Black Women Organized for Political Action (BWOPA) was founded in 1968 in California after branching off from the Bay Area Women for Dellums, a group of 12 politically active women who were involved in fundraising for Ron Dellums run for congressional office. It is now a 501 c4 nonprofit advocacy organization. Their mission is to encourage African American women to be more involved in politics so that action can be taken to address their oppressions. The goal of the organization is to focus on the intersectionality of issues pertaining to race and gender by encouraging African American women to become involved in the political process. Dezie Woods-Jones was elected the first president of the organization in 1970. Woods dedicated her life to addressing issues concerning education, poverty, female empowerment, and disenchantment.
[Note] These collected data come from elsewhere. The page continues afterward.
-- ==== Sys2Proof/Tests/Slice0.lean ====
section
/-! SUPPORT. Tests of decoding and well-formedness, each expected value worked out from the manual; single steps; and, for every
statement, states and operands that meet its hypotheses. -/

namespace Sys2Proof.Tests

open Sys2Proof.Machine Sys2Proof.Safety

set_option Elab.async false

/-! Tools: hypotheses that range over every state entry, brought down to the entries a small table lists. -/

theorem get_mem {α : Type} {t : Tab α} {k : Nat} {v : α} (h : t.get? k = some v) : (k, v) ∈ t := by
  induction t with
  | nil => cases h
  | cons e r ih =>
    obtain ⟨j, w⟩ := e
    unfold Tab.get? at h
    split at h
    · next hk => cases h; subst hk; exact List.mem_cons_self ..
    · exact List.mem_cons_of_mem _ (ih h)

/-- What holds of each listed entry holds of each entry that is found. -/
theorem all_get {α : Type} {t : Tab α} {P : Nat → α → Prop} (h : ∀ e ∈ t, P e.1 e.2) (k : Nat) (v : α) (g : t.get? k = some v) : P k v :=
  h _ (get_mem g)

/-- What holds of the default and of each listed entry holds of every entry. -/
theorem all_getD {α : Type} {t : Tab α} {P : α → Prop} {d : α} (h0 : P d) (h : ∀ e ∈ t, P e.2) (k : Nat) : P (t.getD k d) := by
  unfold Tab.getD
  cases g : t.get? k with
  | none => exact h0
  | some v => exact h _ (get_mem g)

theorem all_width {s : State} {P : Nat → Prop} (h0 : P 16) (h : ∀ e ∈ s.launches, P e.2.width) (gid : Nat) : P (s.widthOf gid) :=
  all_getD (P := fun l : Launch => P l.width) h0 h _

theorem ok_of {ε α : Type} {x : Except ε α} {a : α} (h : x.toOption = some a) : x = .ok a := by
  cases x with
  | error e => cases h
  | ok b => cases h; rfl

/-- The fields of an instruction that has an encoding. -/
def fieldsOf (i : Instr) : Fields := i.fields?.getD (opFields .base none 0 0 ⟨0, 0, 0, 0⟩)

theorem fields_of {i : Instr} (h : i.fields?.isSome = true) : i.fields? = some (fieldsOf i) := by
  unfold fieldsOf
  cases g : i.fields? with
  | none => simp [g] at h
  | some f => rfl

theorem calm_of {s : State} {f : Fields} {own : Nat → Option Flt}
    (h : (s.guarded f).all (fun t => decide (s.decodeFault f t = none ∧ own t = none)) = true) : Calm s f own := by
  intro t ht
  simpa using List.all_eq_true.mp h t ht

/-- What most statements ask of an instruction and a state: it is well formed and encoded, its fields are as `p` says, no guarded thread
meets a fault, and some thread acts. -/
def Fits (s : State) (own : Fields → Nat → Option Flt) (p : Fields → Prop) (i : Instr) : Prop :=
  ∃ f, i.wf = true ∧ i.fields? = some f ∧ p f ∧ Calm s f (own f) ∧ s.guarded f ≠ []

def meets (s : State) (own : Fields → Nat → Option Flt) (p : Fields → Bool) (i : Instr) : Bool :=
  let f := fieldsOf i
  i.wf && i.fields?.isSome && p f && !(s.guarded f).isEmpty &&
    (s.guarded f).all (fun t => decide (s.decodeFault f t = none ∧ own f t = none))

theorem of_meets {s : State} {own : Fields → Nat → Option Flt} {p : Fields → Prop} [DecidablePred p] {is : List Instr}
    (h : is.all (meets s own (fun f => decide (p f))) = true) : ∀ i ∈ is, Fits s own p i := by
  intro i hi
  have := List.all_eq_true.mp h i hi
  simp only [meets, Bool.and_eq_true, decide_eq_true_eq] at this
  obtain ⟨⟨⟨⟨h1, h2⟩, h3⟩, h4⟩, h5⟩ := this
  exact ⟨_, h1, fields_of h2, h3, calm_of h5, by intro h; simp [h] at h4⟩

/-- No fault of the instruction's own. -/
def calmOwn : Fields → Nat → Option Flt := fun _ => State.noFault

/-! A small machine: context 1, one launch of one team of one group of 16 lanes with two threads on core 0, at offset 0x100 of code segment 5;
data segment 6 at 0x30000, linkage segment 2 at 0x40000, the private slices in segment 3. -/

def pc0 : Ptr := mkPtr 5 0x100

def launch0 : Launch :=
  { Launch.blank with
    ctx := 1, id := 1, width := 16, tsize := 2, regs := 255, tiles := 16, accs := 8, rays := 32, spad := 65536, entry := pc0, prio := 3,
    leases := [⟨6, 0, 0x10000, 3⟩], teams := 1, handed := 1, kernel := true }

def team0 : Team := { Team.blank with launch := 1, cores := [0], place := .resident, tsize := 2, kernel := true }
def group0 : Group := { Group.blank with active := true, thnd := 0x800, thndSeg := 5 }
def thread0 : Thread := Thread.start pc0 0x1000
def context0 : Context := { Context.blank with stl := 16, pkr := 0xFFFFFFFFFFFFFFFF, pkr0 := 0xFFFFFFFFFFFFFFFF }

/-- The two threads, lanes 0 and 1. -/
def ta : Nat := 65536
def tb : Nat := 65537

def base : State :=
  { State.reset with
    contexts := [(1, context0)], launches := [(1, launch0)], teams := [(1, team0)], groups := [(1024, group0)],
    threads := [(ta, thread0), (tb, thread0)], parts := [(0, { Partition.empty with bundles := [[ta, tb]] })]
    descs := [(0x100002, ⟨0xBC00000000000002, 0x10000, 0, 0⟩), (0x100003, ⟨0xAC00000000000000, 0x10000, 0, 0⟩),
      (0x100005, ⟨0x9A00000000000000, 0x10000, 0x400000000, 0⟩), (0x100006, ⟨0x8C00000000000001, 0x10000, 0, 0⟩)]
    pages := [(0x100000000, 0x8380000000020000), (0x100000001, 0x8380000000030000), (0x100000002, 0x8380000000040000)]
    power := .on, issue := ⟨0, 0, 1, [ta, tb], pc0, pc0, ptrAdd pc0 4, false, 0⟩ }

/-- The fields of an extended instruction of vector operands with guard "always": D, A, B, C, MOD and X; of scalar ones; of A and X. -/
def ex (d a b c : BitVec 8) (mod : BitVec 7 := 0) (x : Word := 0) : ExtF := ⟨d, a, b, c, false, 15, false, false, false, false, false, 0, mod, x⟩
def exs (d a b c : BitVec 8) (mod : BitVec 7 := 0) (x : Word := 0) : ExtF := ⟨d, a, b, c, false, 15, false, false, true, true, true, 0, mod, x⟩
def exi (d a c : BitVec 8) (x : Word) (mod : BitVec 7 := 0) : ExtF := ⟨d, a, 0, c, false, 15, true, false, false, false, false, 0, mod, x⟩


/-! Integer instructions and moves: forms of each row, some at the ends of their ranges. -/

theorem witness_IntegerArithmetic : ∀ i ∈ ([.iadd ⟨1, 2, 3, 0⟩, .isub ⟨63, 63, 63, 0⟩, .imul ⟨1, 2, 3, 0⟩, .imulh ⟨1, 2, 3, 0⟩,
    .imin ⟨1, 2, 3, 0⟩, .imax ⟨1, 2, 3, 0⟩, .idiv ⟨1, 2, 3, 0⟩, .irem ⟨1, 2, 3, 0⟩, .iaddX (.lit ⟨1, 2, 0, 0⟩ 0x80000000),
    .idivX (.ext (exi 254 2 0 0 4)), .iremX (.ext (exs 94 92 90 0 8))] : List Instr),
    Fits base calmOwn (fun F => F.maj = 0x02) i := of_meets (by decide +kernel)

theorem witness_LogicResults : ∀ i ∈ ([.and ⟨1, 2, 3, 0⟩, .or ⟨1, 2, 3, 0⟩, .xor ⟨1, 2, 3, 0⟩, .andn ⟨1, 2, 3, 0⟩, .shl ⟨1, 2, 3, 0⟩,
    .shr ⟨1, 2, 3, 0⟩, .asr ⟨1, 2, 3, 0⟩, .rot ⟨1, 2, 3, 0⟩, .shlX (.ext (exi 2 4 0 64 8)), .rotX (.lit ⟨1, 2, 0, 0⟩ 33)] : List Instr),
    Fits base calmOwn (fun F => F.maj = 0x03) i := of_meets (by decide +kernel)

theorem witness_bits : ∀ i ∈ ([.clz ⟨1, 2, 0, 0⟩, .popc ⟨1, 2, 0, 0⟩, .brev ⟨1, 2, 0, 0⟩, .bfx ⟨1, 2, 3, 0⟩, .iabs ⟨1, 2, 0, 0⟩,
    .bfi (.ext (ex 1 2 3 4)), .imad (.ext (ex 2 4 6 8 8)), .bfxX (.ext (exi 1 2 0 0x0804)), .popcX (.ext (ex 255 254 0 0))] : List Instr),
    Fits base calmOwn (fun F => F.maj = 0x04 ∧ F.mn ≠ 7) i := of_meets (by decide +kernel)
theorem witness_lea : ∀ i ∈ ([.lea ⟨2, 4, 6, 0⟩, .leaX (.ext (exi 2 4 0 0xFFFFFFFF))] : List Instr),
    Fits base calmOwn (fun F => F.maj = 0x04 ∧ F.mn = 7) i := of_meets (by decide +kernel)
theorem witness_icmp : ∀ i ∈ ([.icmp 0 ⟨1, 2, 3, 0⟩, .icmp 7 ⟨15, 2, 3, 0⟩, .icmpX 2 (.ext (exi 14 2 0 5 4))] : List Instr),
    Fits base calmOwn (fun F => F.maj = 0x05) i := of_meets (by decide +kernel)
theorem witness_predicates : ∀ i ∈ ([.pand ⟨1, 2, 3, 0⟩, .por ⟨15, 15, 15, 0⟩, .pxor ⟨1, 2, 3, 0⟩, .pnot ⟨1, 2, 0, 0⟩, .pmov ⟨1, 2, 0, 0⟩] : List Instr),
    Fits base calmOwn (fun F => F.maj = 0x06 ∧ F.mn < 5) i := of_meets (by decide +kernel)
theorem witness_ppack : ∀ i ∈ ([.ppack ⟨1, 0, 2, 0⟩, .ppackX (.ext (exi 12 0 0 0xFF))] : List Instr),
    Fits base calmOwn (fun F => F.maj = 0x06 ∧ F.mn = 5) i := of_meets (by decide +kernel)
theorem witness_punpk : ∀ i ∈ ([.punpk ⟨0, 1, 2, 0⟩, .punpkX (.ext (exi 0 1 0 0x7FFF))] : List Instr),
    Fits base calmOwn (fun F => F.maj = 0x06 ∧ F.mn = 6) i := of_meets (by decide +kernel)

theorem witness_moves : ∀ i ∈ ([.mov ⟨1, 0, 2, 0⟩, .sel (.ext (ex 1 2 3 15)), .movs ⟨2, 0, 3, 0⟩, .movX (.ext (exi 2 0 0 7 8))] : List Instr),
    Fits base calmOwn (fun F => F.maj = 0x07 ∧ (F.mn = 0 ∨ F.mn = 2 ∨ F.mn = 3)) i := of_meets (by decide +kernel)
theorem witness_movi : ∀ i ∈ ([.movi ⟨1, 2, 3, 0⟩, .moviX (.ext (exi 1 254 0 0))] : List Instr),
    Fits base calmOwn (fun F => F.maj = 0x07 ∧ F.mn = 1 ∧ ∀ tid ∈ base.guarded F,
      F.a + (F.opB false (base.group (gidOf tid)) (base.thread tid)).toNat < min 255 (base.launchOf (gidOf tid)).regs) i :=
  of_meets (by decide +kernel)
theorem witness_nop : ∀ i ∈ ([.nop ⟨0, 0, 0, 0⟩, .nopX (.ext (ex 0 0 0 0))] : List Instr),
    Fits base calmOwn (fun F => F.maj = 0x00) i := of_meets (by decide +kernel)

theorem witness_SpecialReads : ∀ i ∈ ([.srd ⟨1, 0, 0, 0⟩, .srd ⟨1, 0, 0x26, 0⟩, .srdX (.ext { ex 94 0 0x0F 0 with cd := true })] : List Instr),
    Fits base calmOwn (fun F => F.maj = 0x07 ∧ F.mn = 4 ∧ F.b ≠ 0x08 ∧ F.b ≠ 0x09) i := of_meets (by decide +kernel)
theorem witness_ClockReads : ∀ i ∈ ([.clkLoRead (.base ⟨1, 0, 8, 0⟩), .srd ⟨1, 0, 9, 0⟩] : List Instr),
    Fits base calmOwn (fun F => F.maj = 0x07 ∧ F.mn = 4 ∧ (F.b = 0x08 ∨ F.b = 0x09)) i := of_meets (by decide +kernel)
theorem witness_SpecialWrites : ∀ i ∈ ([.swr ⟨0, 1, 0x0A, 0⟩, .swr ⟨0, 30, 0x17, 0⟩, .thndWrite (.base ⟨0, 30, 0x18, 0⟩), .swr ⟨0, 30, 0x23, 0⟩] : List Instr),
    Fits base calmOwn (fun F => F.maj = 0x07 ∧ F.mn = 5 ∧
      ∀ tid ∈ base.guarded F, Claims.zeroBits F.b (Claims.valueA F base tid) = true) i := of_meets (by decide +kernel)

/-! Control. -/

theorem witness_branches : ∀ i ∈ ([.bra ⟨0, false, 0x80000⟩, .call ⟨0, false, 0x7FFFF⟩, .braX (.ext { ex 0 0 0 0 with x := 0x80000000 })] : List Instr),
    Fits base calmOwn (fun F => F.maj = 0x0C ∨ F.maj = 0x0D) i := of_meets (by decide +kernel)
theorem witness_indirect : ∀ i ∈ ([.ret ⟨0, 29, 0, 0⟩, .jmpi ⟨0, 30, 0, 0⟩, .calli ⟨0, 30, 0, 0⟩] : List Instr),
    Fits base calmOwn (fun F => F.maj = 0x0E ∧ F.mn < 3 ∧
      ∀ tid ∈ base.guarded F, (Claims.valueA F base tid).extractLsb' 0 2 = 0) i := of_meets (by decide +kernel)
theorem witness_FrameMoves : ∀ i ∈ ([.enterX (.lit ⟨0, 0, 0, 0⟩ 16), .enterX (.lit ⟨0, 0, 0, 0⟩ 0x1000), .leaveX (.lit ⟨0, 0, 0, 0⟩ 16)] : List Instr),
    Fits base calmOwn (fun F => F.maj = 0x0E ∧ (F.mn = 3 ∨ F.mn = 4) ∧ (F.mn = 3 → ∀ tid ∈ base.guarded F,
      F.x ≤ (base.thread tid).reg 31 ∧ (base.thread tid).stklim ≤ (base.thread tid).reg 31 - F.x)) i := of_meets (by decide +kernel)

/-! Exceptions. -/

theorem catches_base : ∀ tid ∈ [ta, tb], Claims.Catches base tid := by unfold Claims.Catches; decide +kernel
BWOPA focuses on addressing its three branches: operations, political advocacy, and education.

History 
Black Women Organized for Political Action was founded in 1968 after expanding from a smaller group called the Bay Area Women for Dellums. The group was formed by 12 women in the Bay Area of California. Until 1970, the group functioned under co-chairs. In 1970, however, they elected their first president Dezie Woods-Jones. Aileen Hernandez is one of the women credited with founding this organization.

Leadership 
Dezie Woods-Jones was the first president of Black Women Organized for Political Action. In addition to her involvement in BWOPA, she was a community activist for over 40 years. In her years of activism, she served as a city council member in Oakland, Vice Mayor of Oakland, and president of BWOPA for 30 years. Through her involvement, BWOPA's political action resulted in the election of other women who were the first African American women representatives in their areas. Ella Hill Hutch was a charter member of Black Women Organized for Political Action.

Mission 
Black Women Organized for Political Action’s mission is to motivate and support African American women to involve themselves in the political process. They provide leadership training to help women develop strategies, articulate injustices to African American women, and form networks. The core issues of their focus are health, education, criminal justice, and economic security.
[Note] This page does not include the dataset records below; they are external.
-- ==== Sys2Proof/Machine/Operands.lean ====
section
/-! DEFINITION. The operand forms: the start address from the address field or from the info-area
pointer (R84, R146), the unit addresses with and without increment (R147), the span, and the sizes
of the range check (R42, R148). -/

namespace Sys2Proof.Machine

/-- The place of a space's record in the info-area table (R30, R190). -/
def spaceIndex : Space → Fin 8
  | .s0 => 0
  | .s1 => 1
  | .s2 => 2
  | .s3 => 3
  | .s4 => 4
  | .s5 => 5
  | .s6 => 6
  | .s7 => 7

/-- `IA[S]` (R30). -/
def State.infoRecord (s : State) (sp : Space) : InfoRecord := s.info.get (spaceIndex sp)

/-- `start_address` (R146): the address field, zero-extended, or `IA[S].address_pointer` when A = 0.
The pointer is read, never written. -/
def State.startAddress (s : State) (sp : Space) (addr : Option Half) : Nat :=
  match addr with
  | some a => a.toNat
  | none => (s.infoRecord sp).pointer.toNat

/-- `span(d)`: the number of bytes from the start address that the command covers (R147). -/
def span (size : UnitSize) (incr : Bool) (count : BitVec 7) : Nat :=
  if incr then count.toNat * size.bytes else size.bytes

/-- The unit address `w_i` (R147). -/
def unitAddress (a : Nat) (size : UnitSize) (incr : Bool) (i : Nat) : Nat :=
  a + if incr then i * size.bytes else 0

/-- Every byte address the command touches, in the order of the accesses: the units in increasing i,
each unit's bytes ascending (R62, R147, R164). -/
def touched (a : Nat) (size : UnitSize) (incr : Bool) (count : BitVec 7) : List Nat :=
  (List.range count.toNat).flatMap fun i => addressRun (unitAddress a size incr i) size.bytes

/-- The range check of R148, in unbounded integers: every touched byte is inside a space of `limit`
bytes. -/
def inRange (a : Nat) (size : UnitSize) (incr : Bool) (count : BitVec 7) (limit : Nat) : Bool :=
  decide (a + span size incr count ≤ limit)

end Sys2Proof.Machine
end

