-- ==== Sys2Proof/Machine/InfoArea.lean ====
section
/-! DEFINITION. The info-area subsystem (R190 to R197): IA_BADWIDTH, IARD and IAWR. -/

namespace Sys2Proof.Machine

/-- IA_BADWIDTH with 8-bit units (R191): Reject E10. -/
def execIaBadWidth8 (_write : Bool) (_space : Space) (_addr : Option Half) (_incr : Bool)
    (_count : BitVec 7) (_data : List Byte) (s : State) : Host.Outcome State Fault Refusal :=
  .next (s.reject .infoAreaWidth)

/-- IA_BADWIDTH with 32-bit units (R191): Reject E10. -/
def execIaBadWidth32 (_write : Bool) (_space : Space) (_addr : Option Half) (_incr : Bool)
    (_count : BitVec 7) (_data : List Byte) (s : State) : Host.Outcome State Fault Refusal :=
  .next (s.reject .infoAreaWidth)

/-- IA_BADWIDTH with 64-bit units (R191): Reject E10. -/
def execIaBadWidth64 (_write : Bool) (_space : Space) (_addr : Option Half) (_incr : Bool)
    (_count : BitVec 7) (_data : List Byte) (s : State) : Host.Outcome State Fault Refusal :=
  .next (s.reject .infoAreaWidth)

/-- Writes a record back into the info-area table. -/
def State.setInfoRecord (s : State) (sp : Space) (r : InfoRecord) : State :=
  { s with info := s.info.set (spaceIndex sp) r }

/-- The effect of IARD (R194) with the range check against the 16-byte record (R193). -/
def State.infoRead (s : State) (sp : Space) (addr : Option Half) (incr : Bool)
    (count : BitVec 7) : State :=
  let a := s.startAddress sp addr
  if inRange a .u16 incr count Config.infoSize then
    s.emit (spaceBytes (s.infoRecord sp).bytes (touched a .u16 incr count))
  else s.reject .outOfRange

/-- The effect of IAWR (R195): only the address pointer's bytes change. -/
def State.infoWrite (s : State) (sp : Space) (addr : Option Half) (incr : Bool)
    (count : BitVec 7) (data : List Byte) : State :=
  let a := s.startAddress sp addr
  if inRange a .u16 incr count Config.infoSize then
    s.setInfoRecord sp ((s.infoRecord sp).storeBytes ((touched a .u16 incr count).zip data))
  else s.reject .outOfRange

/-- IARD (R194). -/
def execIard (space : Space) (addr : Option Half) (incr : Bool) (count : BitVec 7) (s : State) :
    Host.Outcome State Fault Refusal :=
  .next (s.infoRead space addr incr count)

/-- IAWR (R195). -/
def execIawr (space : Space) (addr : Option Half) (incr : Bool) (count : BitVec 7)
    (data : List Byte) (s : State) : Host.Outcome State Fault Refusal :=
  .next (s.infoWrite space addr incr count data)

end Sys2Proof.Machine
end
 Health - BWOPA strives to raise awareness of the health disparities in the health system and advocate for political action that will give African American women more accessible health care. Their goal within the health sector is to spread awareness and advocate for policies to increase access to quality care.
 Education - BWOPA advocates for political action that will increase the rates of African American high school graduation and college completion rates. They are focused on improving access to early education, safe school environments, high-quality education, and more support for funding for schools.
 Criminal Justice Reform - BWOPA is concerned with reducing the high rates of African American incarceration by providing alternatives to incarceration for youths, encourage rehabilitation and assistance in reintegrating after incarceration.
 Economic Security - BWOPA aims to reduce the disparity of African American unemployment rates by providing job training, financial education, and support for entrepreneurship.